15 Nov 2021 - 18h52 | Atulizado em 15 Nov 2021 - 18h52
Papa agradece a jornalistas por ajudarem a esclarecer abusos dentro da Igreja

Neste último sábado (13), o papa Francisco agradeceu aos jornalistas por ajudarem a esclarecer e revelar os casos de abusos sexuais de menores envolvendo a igreja católica, já que esses eram casos comuns que aconteciam às escondidas do mundo.

 

Francisco relatou a importância do papel do jornalista para descobrir casos como esses e de sua “missão de jornalista." Ele ainda acredita que seria vital que os repórteres fossem mais para os seus locais de pesquisa/de investigação e vissem de perto o que acontece, pois, assim, eles seriam cada vez mais habilitados para acabar com a grande desinformação que ocorre diariamente no meio virtual."Nem tudo pode ser dito por um email, pelo telefone ou por meio de uma tela.", declara Francisco.

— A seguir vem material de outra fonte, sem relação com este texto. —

/-- A received frame: its header and payload; none where its length is wrong or its CRC fails (R237). -/
def frameOf (l : List Byte) : Option (SisterHead × List Byte) :=
  let payload := l.drop 40
  if 40 ≤ l.length ∧ payload.length = beField l 4 2 ∧ beField l 32 4 = crc32c (l.take 32 ++ payload) then
    some ({ type := beField l 0 1, sender := beField l 1 1, index := beField l 2 2, flags := beField l 6 2, leg := beField l 8 8,
            claim1 := beField l 16 8, claim2 := beField l 24 8 }, payload)
  else none

/-- An association entry (R238). -/
def assocEntry (a : Nat × Bool × Nat) : List Byte :=
  beBytes 2 a.1 ++ beBytes 1 (b2n a.2.1) ++ beBytes 5 0 ++ beBytes 16 a.2.2

/-- Frames of a packet (R238): the head with up to 62 headers, 64 more each, a block each, 170 association entries each. -/
def packetFrames (recs : List LedgerRec) (assoc : List (Nat × Bool × Nat)) : Nat :=
  1 + ceilDiv (recs.length - 62) 64 + itemBlocks recs + ceilDiv assoc.length 170

/-- Bytes 0 to 63 of a leg packet head (R238). -/
def packetHead (recs : List LedgerRec) (assoc : List (Nat × Bool × Nat)) (hi : List Nat) (arrival mode : Nat) : List Byte :=
  beBytes 2 recs.length ++ beBytes 2 (itemBlocks recs) ++ beBytes 2 assoc.length ++ beBytes 2 (packetFrames recs assoc) ++
    beBytes 8 (hi.getD 0 0) ++ beBytes 8 (hi.getD 1 0) ++ beBytes 8 arrival ++ beBytes 1 mode ++ List.replicate 31 0#8

/-- The ledger digest after a packet (R239): the digest before it, its head, its record headers, blocks and association entries, in
frame order.  A record's pos is the index of its first BLOCK frame (R238; counted within the packet's frames, log entry 118). -/
def chainDigest (before : List Byte) (head : List Byte) (recs : List LedgerRec) (assoc : List (Nat × Bool × Nat)) : Nat :=
  let place := 1 + ceilDiv (recs.length - 62) 64
  (Config.sha3 (before ++ head ++ (headsFrom place recs).flatten ++ (blocksOf recs).flatMap blockBytes ++
    assoc.flatMap assocEntry)).toNat

/-- Cut a list into pieces of `n` (with fuel). -/
def pieces {α : Type} (n : Nat) : Nat → List α → List (List α)
  | 0, _ => []
  | _, [] => []
  | k + 1, l => l.take n :: pieces n k (l.drop n)

/-- The payloads of a packet's frames with their types, in order: HEAD, RECORDS, BLOCK, ASSOC (R238). -/
def packetPayloads (head : List Byte) (digest : Nat) (recs : List LedgerRec) (assoc : List (Nat × Bool × Nat)) :
    List (Nat × List Byte) :=
  let heads := headsFrom (1 + ceilDiv (recs.length - 62) 64) recs
  (1, head ++ leBytes 64 digest ++ (heads.take 62).flatten) ::
    ((pieces 64 heads.length (heads.drop 62)).map fun l => (2, l.flatten)) ++
    ((blocksOf recs).map fun b => (3, blockBytes b)) ++
    ((pieces 170 assoc.length assoc).map fun l => (4, l.flatMap assocEntry))

/-- What the frames of a packet hold: record headers, blocks, association entries. -/
def assocOfEntry (l : List Byte) : Nat × Bool × Nat := (beField l 0 2, beField l 2 1 == 1, beField l 8 16)

/-- The records and association entries of a packet's frames, given with their types: none where a header fails its CRC (R238). -/
def packetRecs (l : List (Nat × List Byte)) : Option (List LedgerRec × List (Nat × Bool × Nat)) :=
  let heads := l.flatMap fun x =>
    if x.1 = 1 then pieces 64 (x.2.length / 64) (x.2.drop 128) else if x.1 = 2 then pieces 64 (x.2.length / 64) x.2 else []
  let blocks := (l.filter fun x => x.1 == 3).map fun x => blockOf x.2
  let place := 1 + (l.filter fun x => x.1 == 2).length
  let assoc := l.flatMap fun x => if x.1 = 4 then (pieces 24 (x.2.length / 24) x.2).map assocOfEntry else []
  (recsOf place blocks heads).map fun r => (r, assoc)

/-! ### SISTER_SB (R242) -/

/-- A SISTER_SB frame, 32 bytes, big-endian (R242). -/
def sidebandFrame (sister mode flags claim1 claim2 bays : Nat) : List Byte :=
  let b := beBytes 1 sister ++ beBytes 1 mode ++ beBytes 1 flags ++ beBytes 1 0 ++ beBytes 8 claim1 ++ beBytes 8 claim2 ++
    beBytes 3 bays ++ beBytes 5 0
  b ++ beBytes 4 (crc32c b)

/-- A valid SISTER_SB frame: 32 bytes whose CRC passes (R242). -/
def sidebandGood (l : List Byte) : Bool := decide (l.length = 32) && beField l 28 4 == crc32c (l.take 28)

end Sys2Proof.Machine

namespace Sys2Proof

/-! ### Packets (R293) -/

/-- The SPI of a packet is one of its connection, host to controller (R268, R269). -/
def Packet.spiGood (p : Packet) : Bool :=
  match p.spi with | some v => Machine.bits v 31 30 == 1 && Machine.bits v 23 0 == p.qpn | none => false

/-- The rekey field of a packet's SPI (R269). -/
def Packet.rekey (p : Packet) : Nat := match p.spi with | some v => Machine.bits v 29 24 | none => 0

/-- Message number in the waypoint header of a packet (R8, R293). -/
def Packet.msg (p : Packet) : Nat := Machine.beField p.waypoint 4 4

/-- A packet is a SACK: the flag of its waypoint header (R293). -/
def Packet.isSack (p : Packet) : Bool := Machine.bit (Machine.beField p.waypoint 0 1) 2

/-- Byte offset within its message in the waypoint header of a packet (R8, R293). -/
def Packet.msgOffset (p : Packet) : Nat := Machine.beField p.waypoint 8 4

/-- Total bytes of the message of a packet: the waypoint header's where it has one, else its RETH's (R8, R293). -/
def Packet.size (p : Packet) : Nat := if p.waypoint.isEmpty then p.dmaLength else Machine.beField p.waypoint 12 4

end Sys2Proof
end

Papa Francisco participa de cerimônia que homenageou jornalistas por sua cobertura do Vaticano. Reprodução/Simone Risoluti/Imprensa do Vaticano/Reuters


Segundo o Pontífice, esses profissionais tem a tarefa de informar o mundo e amenizar o medo que existe nele. "Agradeço a vocês pelo que nos disseram estar errado na Igreja, por nos ajudar a não varrer para debaixo do tapete e pela voz que deram a vítimas de abuso", afirmou o papa.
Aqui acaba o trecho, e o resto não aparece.